Member of the South Dakota Senate from the 20th district
- Incumbent
- Assumed office January 2009
- Preceded by: Ed Olson

Member of the South Dakota House of Representatives from the 20th district
- In office January 2005 – January 2009 Serving with Lou Sebert (2005–2007) Lance Carson (2007–2009)
- Preceded by: Mel Olson
- Succeeded by: Noel Hamiel

Personal details
- Born: November 17, 1949 (age 76) Reliance, South Dakota, U.S.
- Party: Democratic (1969–2002) Republican (2002–present)
- Profession: Banker

= Mike Vehle =

American politician (born 1949)

Mike Vehle (born November 17, 1949) is an American politician and a Republican member of the South Dakota Senate representing District 20 since January 2009. Vehle served consecutively in the South Dakota Legislature from January 2005 until January 2009 in the South Dakota House of Representatives District 20 seat.

==Elections==
- 2012 Begalka was challenged by his 2010 Independent opponent Steve Sibson in the June 5, 2012 Republican Primary but won with 1,812 votes (66.11%).
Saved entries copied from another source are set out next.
/-- The hand of an operation that has just been taken (R110). -/
theorem handFits_handOf {c : Settings} {dead : List DeadDot} {op : StripOp} (h : OpLive c dead op)
    (source : HandSource) : HandFits c dead .waitCharge (handOf source op) where
  op := h.sound
  record := by
    have hne : ¬(op.setMask = 0 ∧ op.clearMask = 0) := fun e => by
      have := h.sound.2.1
      rw [(StripOp.isEmpty_iff op).2 e] at this
      cases this
    by_cases hset : op.setMask = 0 <;> by_cases hclear : op.clearMask = 0 <;>
      simp_all [HandSound, handOf, takenStatus, Hand.status, DriverState.phaseStatus]
  live p hp hm := h.live p hp (handOf_toCome source op hm)

/-- The unit with the ring head in hand. -/
theorem Drawn.ringTaken (h : Drawn s) (hidle : s.driver.state = .idle) {o : RingOp} {rest : List RingOp}
    (hring : s.ring = o :: rest) {n : Nat} (hn : n ≤ Config.passOverMax) (hslot : s.sweep.slot = none → n = 0) :
    Core [] { s with
      ring := rest
      driver := { s.driver with state := .waitCharge, hand := some (handOf (.ring o.tag) o.op), passOver := n } } := by
  have hnone : s.driver.hand = none := h.driver.handState.1 (.inl hidle)
  have hlive := h.driver.ring o (by rw [hring]; exact List.mem_cons_self)
  refine ⟨⟨h.queue.congr_load fun c => ?_, ?_, fun e => (nomatch e), h.image, h.settings⟩, ⟨h.gen.free, h.gen.place⟩⟩
  · rw [State.load_eq, State.load_eq, hnone, hring]
    simp only [Option.bind_some, Option.bind_none, Hand.tag, handOf, List.filter_cons, beq_iff_eq, Option.some.injEq]
    split <;> simp
  · refine ⟨fun q hq => h.driver.ring q (by rw [hring]; exact List.mem_cons_of_mem _ hq), ?_, fun _ e => ?_, ?_, hslot,
      fun w hw => ?_, h.driver.dead, hn, h.driver.level⟩
    · have := h.driver.ringSize
      rw [hring] at this
      exact (Nat.le_succ _).trans this
    · obtain rfl := Option.some.inj e
      exact handFits_handOf hlive _
    · simp
    · obtain ⟨hwop, hcopy, hnames, -⟩ := h.driver.slot w hw
      refine ⟨hwop, hcopy, ?_, fun e => (nomatch e)⟩
      rw [State.namesStrip, hring, hnone, List.any_cons, Bool.or_false] at hnames
      rw [← hnames, State.namesStrip, Bool.or_comm]
      rfl

theorem Drawn.takeRing (h : Drawn s) (ht : TouchSound s) (hidle : s.driver.state = .idle) {o : RingOp}
    {rest : List RingOp} (hring : s.ring = o :: rest) {n : Nat} (hn : n ≤ Config.passOverMax)
    (hslot : s.sweep.slot = none → n = 0) : Steady (s.takeRing o rest n) := by
  have hcore := h.ringTaken hidle hring hn hslot
  have hdrawn := hcore.reexamine fun hc _ => h.chosen hc (by rw [hidle]; decide)
  have hk := drawKeeps_reexamine { s with
    ring := rest
    driver := { s.driver with state := .waitCharge, hand := some (handOf (.ring o.tag) o.op), passOver := n } }
  refine hdrawn.tryPhase (hk.touchSound (ht.congr rfl rfl ?_ le_rfl)) (by rw [hk.driverFields.1])
  simp [State.pulseInProgress, hidle]

/-- A faithful copy of the image names no recorded dead dot (R9, R131). -/
theorem sweepOp_live (h : DeadSound s) (t : Strip) : AllLive s.dead t (sweepOp s.image t).named := by
  intro p hp hm
  by_contra hrec
  have hrec : recorded s.dead t.col (t.rowOf p) = true := by simpa using hrec
  obtain ⟨d, hd, hxy⟩ := List.any_eq_true.1 hrec
  obtain ⟨hx, hy⟩ : d.x = t.col ∧ d.y = t.rowOf p := by simpa using hxy
  have hu := (h.2.2 d hd).2.2
  rw [hx, hy, imageDot_rowOf _ _ (List.mem_range.1 hp), StripImage.dot_eq_unknown] at hu
  simp [sweepOp, StripOp.named, hu.1, hu.2] at hm

theorem Drawn.takeSweep (h : Drawn s) (ht : TouchSound s) (hidle : s.driver.state = .idle) {w : StripOp}
    (hw : s.sweep.slot = some w) : Steady (s.takeSweep w) := by
  have hnone : s.driver.hand = none := h.driver.handState.1 (.inl hidle)
  obtain ⟨hwop, hcopy, -, -⟩ := h.driver.slot w hw
  have hlive : OpLive s.settings s.dead w := ⟨hwop, by rw [hcopy]; exact sweepOp_live h.driver.dead w.strip⟩
  have hcore : Core [] { s with
      sweep := { s.sweep with slot := none }
      driver := { s.driver with state := .waitCharge, hand := some (handOf .sweep w), passOver := 0 } } := by
    refine ⟨⟨h.queue.congr_load fun c => ?_, ?_, fun e => (nomatch e), h.image, h.settings⟩,
      ⟨h.gen.free, h.gen.place⟩⟩
    · rw [State.load_eq, State.load_eq, hnone]
      rfl
    · refine ⟨h.driver.ring, h.driver.ringSize, fun _ e => ?_, by simp, fun _ => rfl, fun _ e => (nomatch e),
        h.driver.dead, Nat.zero_le _, h.driver.level⟩
      obtain rfl := Option.some.inj e
      exact handFits_handOf hlive _
  have hdrawn : Drawn _ := ⟨hcore, fun hc _ => h.chosen hc (by rw [hidle]; decide), h.waits⟩
  exact hdrawn.tryPhase (ht.congr rfl rfl (by simp [State.pulseInProgress, hidle]) le_rfl) rfl

/-- The driver's arbiter leaves an IDLE driver with nothing ready to take. -/
theorem Drawn.driverArbiter (h : Drawn s) (hcalm : Calm s) (ht : TouchSound s) : Steady s.driverArbiter := by
  unfold State.driverArbiter
  split
  next hidle =>
    split
    next hring hslot => exact ⟨h, fun _ => ⟨hring, hslot⟩, hcalm, ht⟩
    next hring hslot => exact h.takeRing ht hidle hring h.driver.passOver fun e => h.driver.slotEmpty e
    next hslot => exact h.takeSweep ht hidle hslot
    next hring hslot =>
      split
      next hn => exact h.takeRing ht hidle hring hn fun e => (nomatch hslot.symm.trans e)
      next => exact h.takeSweep ht hidle hslot
  next hbusy => exact ⟨h, fun e => absurd e hbusy, hcalm, ht⟩

/-! ### The ends of an operation and of a gap (R114, R115) -/

/-- With the hand emptied, the operation that was in it is still to settle. -/
theorem Core.handEmptied (h : Core [] s) {hd : Hand} (hh : s.driver.hand = some hd) :
    Core (match hd.source with
      | .ring tag => [tag]
      | .sweep => []) { s with driver := { s.driver with state := .idle, hand := none } } := by
  have hnotHeld : s.driver.state ≠ .held := fun e => by
    rw [h.driver.handState.1 (.inr e)] at hh
    cases hh
  refine ⟨⟨h.queue.congr_load fun c => ?_, ?_, fun e => (nomatch e), h.image, h.settings⟩, ⟨h.gen.free, h.gen.place⟩⟩
  · obtain ⟨src, op, ph, a, b⟩ := hd
    rw [State.load_eq, State.load_eq, hh]
    cases src <;> simp [Hand.tag, List.count_singleton]
  · refine ⟨h.driver.ring, h.driver.ringSize, fun _ e => (nomatch e), by simp, h.driver.slotEmpty, fun w hw => ?_,
      h.driver.dead, h.driver.passOver, h.driver.level⟩
    obtain ⟨hwop, hcopy, hnames, -⟩ := h.driver.slot w hw
    refine ⟨hwop, hcopy, ?_, fun e => (nomatch e)⟩
    simp only [State.namesStrip, Bool.or_eq_false_iff] at hnames ⊢
    exact ⟨hnames.1, trivial⟩

theorem Drawn.completeOp (h : Drawn s) (ht : TouchSound s) (hgap : s.driver.state = .gap) {hd : Hand}
    (hh : s.driver.hand = some hd) : Steady (s.completeOp hd) := by
  have hcore := h.toCore.handEmptied hh
  have hchosen : Chosen { s with driver := { s.driver with state := .idle, hand := none } } :=
    fun hc _ => h.chosen hc (by rw [hgap]; decide)
  have htouch : TouchSound { s with driver := { s.driver with state := .idle, hand := none } } :=
    ht.congr rfl rfl (by simp [State.pulseInProgress, hgap]) le_rfl
  unfold State.completeOp
  dsimp only
  split
  next tag hs =>
    rw [hs] at hcore
    have hk := recordKeeps_settleOne { s with driver := { s.driver with state := .idle, hand := none } } tag
    refine Drawn.driverArbiter ⟨hcore.settleOne, chosen_settleOne hchosen tag, fun e => ?_⟩ (fun e => ?_)
      (hk.draw.touchSound htouch)
    · rw [State.settleOne_gen] at e
      rw [State.settleOne_ring]
      exact h.waits e
    · rw [State.settleOne_driver] at e
      cases e
  next hs =>
    rw [hs] at hcore
    exact Drawn.driverArbiter ⟨hcore, hchosen, h.waits⟩ (fun e => (nomatch e)) htouch

/-- A phase is tried from any state: the state is set by the trial. -/
theorem State.tryPhase_waitCharge {h : Hand} (hh : s.driver.hand = some h) :
    (s.driverState .waitCharge).tryPhase = s.tryPhase := by
  unfold State.tryPhase
  simp only [State.driverState_driver, hh]
  rfl

/-- The clear phase of a hand whose set phase has completed (R114). -/
theorem HandFits.clearPhase {c : Settings} {dead : List DeadDot} {h : Hand} (hf : HandFits c dead .gap h)
    (hclear : h.clearStatus = .notBegun) : HandFits c dead .waitCharge { h with phase := .clear } := by
  obtain ⟨hop, ⟨hset, hclr, hphase, hfirst, hsecond⟩, hlive⟩ := hf
  refine ⟨hop, ⟨hset, hclr, congrArg some hclear.symm, fun e => (nomatch e), fun _ => ?_⟩, hlive⟩
  cases hp : h.phase with
  | set =>
    rw [hp] at hphase
    exact .inr (Option.some.inj hphase).symm
  | clear =>
    exact hsecond hp

theorem Drawn.gapEnds (h : Drawn s) (ht : TouchSound s) (hgap : s.driver.state = .gap) : Steady s.gapEnds := by
  unfold State.gapEnds
  split
  next hnone =>
    have := h.driver.handState.2 hnone
    rw [hgap] at this
    rcases this with e | e <;> cases e
  next hd hh =>
    split
    next hclear =>
      have hfits := h.driver.hand hd hh
      rw [hgap] at hfits
      have hcore : Core [] { s with
          driver := { s.driver with state := .waitCharge, hand := some { hd with phase := .clear } } } :=
        h.toCore.setDriver (hd' := { hd with phase := .clear }) (c := s.charge) (x := s.touch) hh rfl rfl rfl rfl
          h.driver.level (hfits.clearPhase hclear)
      rw [← State.tryPhase_waitCharge (h := { hd with phase := .clear }) rfl]
      refine Drawn.tryPhase ⟨hcore, fun hc _ => h.chosen hc (by rw [hgap]; decide), h.waits⟩
        (ht.congr rfl rfl ?_ le_rfl) rfl
      simp [State.pulseInProgress, hgap]
    next => exact h.completeOp ht hgap hh

end Sys2Proof.Machine
end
Vehle won the November 6, 2012 General election with 5,734 votes (57.02%) against Democratic former Representative Quinten Burg.
- 2004 When House District 20 incumbent Democratic Representative Mel Olson left the Legislature and left a seat open, Vehle and incumbent Representative Lou Sebert were unopposed for the June 1, 2004 Republican Primary and won the four-way November 2, 2004 General election where Representative Sebert took the first seat and Vehle took the second seat with 4,646 votes (26.37%) ahead of Democratic nominees Gary Stadlman (who had run for the seat in 2000) and Kristin Wisnowski.
- 2006 When District 20 incumbent Republican Representative Sebert left the Legislature and left a District 20 seat open, Vehle and Lance Carson were unopposed for the June 6, 2006 Republican Primary and won the four-way November 7, 2006 General election where fellow Republican nominee Carson took the first seat and Vehle took the second seat with 4,442 votes (28.82%) ahead of Democratic nominees Susan Steele and David Mitchell.
- 2008 When District 20 incumbent Senator Ed Olson was term limited and left the seat open, Vehle was unopposed for the June 3, 2008 Republican Primary and won the November 4, 2008 General election with 6,320 votes (66.93%) against Democratic nominee Jack Mortenson.
- 2010 Vehle was unopposed for the June 8, 2010 Republican Primary and won the three-way November 2, 2010 General election with 4,827 votes (57.29%) against Democratic nominee Susan Thie and Independent candidate Steve Sibson.